A German based research institute developed a vaccine for protecting the children from
harmful seasonal flue which was not developed by any other entity in the world. The German
based institute will supply the vaccine to Bangladesh at fixed value of USD 250, the rate is the
same for the supply to other country by the institute.
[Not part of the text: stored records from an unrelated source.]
-- ==== Sys2Proof/Machine/LoomOps.lean ====
section
/-!
DEFINITION. The Loom (R275 to R298): the permutation, positions, residents, the exchange, weaving, hand-over and release.
-/
namespace Sys2Proof.Machine

open Sys2Proof

/-- mix of R281. -/
def mix (z : Nat) : Nat :=
  let w := 2 ^ 64
  let a := ((z % w) ^^^ (z % w / 2 ^ 30)) * 0xBF58476D1CE4E5B9 % w
  let b := (a ^^^ (a / 2 ^ 27)) * 0x94D049BB133111EB % w
  b ^^^ (b / 2 ^ 31)

/-- Bits of the network that covers N: the least even number of at least 2 (R281). -/
def permBits (n : Nat) : Nat :=
  let c := if n ≤ 1 then 0 else Nat.log2 (n - 1) + 1
  let b := max 2 c
  if b % 2 = 1 then b + 1 else b

/-- The eight rounds (R281). -/
def feistelRounds (h : Nat) : List Nat → Nat → Nat → Nat
  | [], l, r => l * 2 ^ h + r
  | k :: t, l, r => feistelRounds h t r (l ^^^ (mix (r ^^^ k) % 2 ^ h))

/-- Round keys of an epoch of a warp. -/
def roundKeys (key epoch warp : Nat) : List Nat :=
  (List.range 8).map (fun r => mix (key ^^^ (epoch * 0x9E3779B97F4A7C15 % 2 ^ 64) ^^^ (warp * 0xD1B54A32D192ED03 % 2 ^ 64) ^^^ (r + 1)))

/-- One application of the network on b bits. -/
def feistel (b : Nat) (rk : List Nat) (x : Nat) : Nat := feistelRounds (b / 2) rk (x / 2 ^ (b / 2)) (x % 2 ^ (b / 2))

/-- Walks cycles until the value lies below N. -/
def cycleWalk (n b : Nat) (rk : List Nat) : Nat → Nat → Nat
  | 0, y => y
  | fuel + 1, y => if y < n then y else cycleWalk n b rk fuel (feistel b rk y)

/-- σ(p) of an epoch of job warp `warp` with N samples (R281). -/
def sigma (key epoch warp n p : Nat) : Nat :=
  let b := permBits n
  let rk := roundKeys key epoch warp
  cycleWalk n b rk (2 ^ b) (feistel b rk p)

/-! ## Positions (R283, R284) -/

/-- Reference step, absolute position and share of a warp in force at a step. -/
def Warp.seg (w : Warp) (step : Nat) : Nat × Nat × Nat :=
  match (w.segs.filter (fun g => decide (g.1 ≤ step))).getLast? with
  | some g => g.2
  | none => match w.segs with
    | g :: _ => g.2
    | [] => (0, 0, 0)

/-- G at a step. -/
def Warp.g (w : Warp) (step : Nat) : Nat := (w.seg step).2.2

/-- Absolute position of sample k of a step. -/
def Warp.absOf (w : Warp) (step k : Nat) : Nat :=
  let g := w.seg step
  g.2.1 + (step - g.1) * g.2.2 - (g.1 - step) * g.2.2 + k

/-- The step whose batches hold an absolute position of a warp. -/
def Warp.stepOf (w : Warp) (abs : Nat) : Option Nat :=
  w.segs.reverse.findSome? (fun g =>
    let st := if g.2.2.1 ≤ abs then g.2.1 + (abs - g.2.2.1) / g.2.2.2 else g.2.1 - (g.2.2.1 - abs + g.2.2.2 - 1) / g.2.2.2
    if g.2.2.2 ≠ 0 ∧ w.seg st = g.2 then some st else none)

/-- The consumers at a step, by number: rank and ring (R291, R329, R333). -/
def tableAt (j : Job) (x : JobX) (step : Nat) : List (Nat × Nat) :=
  let base := ((x.newTables.filter (fun t => decide (t.1 ≤ step))).getLast?).getD (0, j.table)
  let l := (j.nextTables.filter (fun c => decide (c.1 ≤ step) && decide (base.1 ≤ c.1))).mergeSort (fun a b =>
    decide (a.1 < b.1) || (a.1 == b.1 && decide (a.2.1 ≤ b.2.1)))
  l.foldl (fun t c => if c.2.2.1 = 1 then t.filter (fun e => e != (c.2.2.2.1, c.2.2.2.2)) else t ++ [(c.2.2.2.1, c.2.2.2.2)]) base.2

/-- First k and number of positions of consumer `c` of `n` for a share (R284). -/
def consumerShare (g n c : Nat) : Nat × Nat := (c * (g / n) + min c (g % n), g / n + (if c < g % n then 1 else 0))

/-- The consumer that holds position k of a share. -/
def consumerOf (g n k : Nat) : Nat :=
  let q := g / n
  let r := g % n
  if k < r * (q + 1) then k / (q + 1) else if q = 0 then 0 else r + (k - r * (q + 1)) / q

/-- Number of a ring of this member among the consumers at a step. -/
def ringNo (j : Job) (x : JobX) (step ring : Nat) : Option Nat := (tableAt j x step).findIdx? (fun e => e == (j.rank, ring))

/-- Absolute phase at which the weave for a step closes (R286); below 0 it has passed. -/
def Job.closeAt (j : Job) (step : Nat) : Int := (step * 65536 : Nat) - (j.lead : Int) - j.cutPh

/-- Absolute phase at which a batch must have landed (R56). -/
def Job.deadline (j : Job) (step : Nat) : Int := (step * 65536 : Nat) - (j.lead : Int)

/-! ## Access -/

/-- PF BAR0 offset of LOOM_EVT. -/
def loomEvtOff : Nat := 0x00C00008

/-- A job. -/
def State.job (s : State) (h : Nat) : Option Job := aget s.loom.jobs h

/-- The rest of a job. -/
def State.jobX (s : State) (h : Nat) : JobX := agetD s.loom.jobx h {}

/-- Changes a job. -/
def State.upJob (s : State) (h : Nat) (f : Job → Job) : State := s.upLoom (fun l => { l with jobs := aupd l.jobs h f })

/-- Changes the rest of a job. -/
def State.upJobX (s : State) (h : Nat) (f : JobX → JobX) : State := s.upLoom (fun l => { l with jobx := amod l.jobx h {} f })

/-- The absolute phase, as an integer. -/
def State.phase (s : State) : Int := s.cue.pos

/-- Drops counted for a sample (Table 10.7, R505). -/
def State.sampleDrop (s : State) (f : Loom → Loom) : State := (s.upLoom f).ao 25 1

/-- One more of a 16-bit count. -/
def inc16 (n : Nat) : Nat := satu 65535 (n + 1)

/-! ## Pages and headers (R278, R279) -/

/-- Bytes of a page. -/
def pageBytes : Nat := 65536

/-- Pages of a payload. -/
def pagesOf (n : Nat) : Nat := (n + pageBytes - 1) / pageBytes

/-- Takes pages of a job, freed ones first. -/
def State.takePages (s : State) (h n : Nat) : Option (List Nat × State) :=
  match s.job h with
  | none => none
  | some j =>
    let x := s.jobX h
    if s.partHeld .shuffle then none else
    let a := j.freePages.take n
    let more := n - a.length
    if j.bufMib * 16 < x.pageNext + more then none
    else some (a ++ List.range' x.pageNext more,
      (s.upJob h (fun j => { j with freePages := j.freePages.drop n })).upJobX h (fun x => { x with pageNext := x.pageNext + more }))

/-- Takes a header slot of a job. -/
def State.takeSlot (s : State) (h : Nat) : Option (Nat × State) :=
  let x := s.jobX h
  match s.job h, x.freeSlots with
  | some _, k :: t => some (k, s.upJobX h (fun x => { x with freeSlots := t }))
  | some j, [] => if j.bufMib ≤ x.slotNext then none else some (x.slotNext, s.upJobX h (fun x => { x with slotNext := x.slotNext + 1 }))
  | none, _ => none

/-- GDDR7 address of a record in landing pages. -/
def Job.recAddr (j : Job) (m : Sample) : Nat := j.base + m.pages.headD 0 * pageBytes

/-- GDDR7 address of a sample's header: its slot. DEDUCED (log entry 77): a record that lands while no slot is free (slot number BUF_MIB) keeps
its header in its landing page, since an exchange is never refused (R278, R289). -/
def Job.headAddr (j : Job) (m : Sample) : Nat := if m.landing ∧ j.bufMib ≤ m.slot then j.recAddr m else j.hdrBase + 128 * m.slot

/-- A sample record header without its CRC (Table 10.3). -/
def Sample.head (m : Sample) : Bytes :=
  leBytes 8 m.sid ++ leBytes 4 m.stream ++ leBytes 2 m.warp ++ [BitVec.ofNat 8 m.modality, BitVec.ofNat 8 m.flags] ++ leBytes 8 m.cueIngest ++
    leBytes 8 m.check ++ leBytes 4 m.len ++ [BitVec.ofNat 8 m.tkind, BitVec.ofNat 8 m.format, BitVec.ofNat 8 m.groups, 0] ++ leBytes 4 m.rows ++
    leBytes 4 m.dim ++ leBytes 4 m.rowBytes ++ leBytes 4 m.epoch ++ leBytes 8 m.position ++ leBytes 8 m.pts ++ leBytes 8 m.seqFirst ++
    leBytes 8 m.step ++ leBytes 2 m.origin ++ zeros 34

/-- A sample record header. -/
def Sample.bytes (m : Sample) : Bytes := m.head ++ leBytes 4 (crc32c m.head)

/-- What a header of 128 bytes says. -/
def Sample.ofBytes (b : Bytes) : Sample :=
  { sid := fld b 0 8, stream := fld b 8 4, warp := fld b 12 2, modality := fld b 14 1, flags := fld b 15 1, cueIngest := fld b 16 8,
    check := fld b 24 8, len := fld b 32 4, tkind := fld b 36 1, format := fld b 37 1, groups := fld b 38 1, rows := fld b 40 4,
    dim := fld b 44 4, rowBytes := fld b 48 4, epoch := fld b 52 4, position := fld b 56 8, pts := fld b 64 8, seqFirst := fld b 72 8,
    step := fld b 80 8, origin := fld b 88 2 }

/-- Whether a header passes its CRC. -/
def headOk (b : Bytes) : Bool := crc32c (b.take 124) == fld b 124 4

/-- Writes bytes over the pages of a sample. -/
def State.putPages (s : State) (base : Nat) : List Nat → Bytes → State
  | [], _ => s
  | p :: t, b => State.putPages (s.gWrite (base + p * pageBytes) (b.take pageBytes)) base t (b.drop pageBytes)

/-- The payload of a resident sample, as memory holds it. -/
def State.payload (s : State) (j : Job) (m : Sample) : Bytes :=
  if m.landing then s.mem (j.recAddr m + 128) m.len
  else (m.pages.flatMap (fun p => s.mem (j.base + p * pageBytes) pageBytes)).take m.len

/-! ## The exchange (R288, R289) -/

/-- An exchange notice without its sequence word (Table 10.5). -/
def xNotice (jobId from_ type warp epoch p page pages : Nat) : Bytes :=
  leBytes 4 jobId ++ leBytes 2 from_ ++ [BitVec.ofNat 8 type, 0] ++ leBytes 2 warp ++ leBytes 2 0 ++ leBytes 4 epoch ++ leBytes 8 p ++ leBytes 4 page ++
    leBytes 4 pages ++ zeros 88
Now, the entity wants to open a subsidiary in Bangladesh and approaches your firm for the
transfer pricing implication and method.

You are required to prepare a memorandum for the tax partner for the above queries.

Solution 10:
To,
Tax Partner.
ABC & Co.
Chartered Accountants

Subject: Memorandum on Transfer Pricing Method and Implication for newly developed
vaccine

Dear Sir,

As per section 107EE, the subsidiary need to file the TP return for purchasing the vaccine from
its parent based in Germany.

In case of determining the transfer pricing method, we need to take into the fact that, this is a
very unusual product (Vaccine) and the vaccine is being sold by the institute to all other
countries at a fixed price. As the subsidiary will act as only as a distributor and resale the
product, the Transfer pricing method would be “Comparable uncontrolled Price” TPM code:
01”.

Also, as the vaccine is supplied to all the countries of the world at the same rate ($250), there
will not be any transfer pricing adjustment.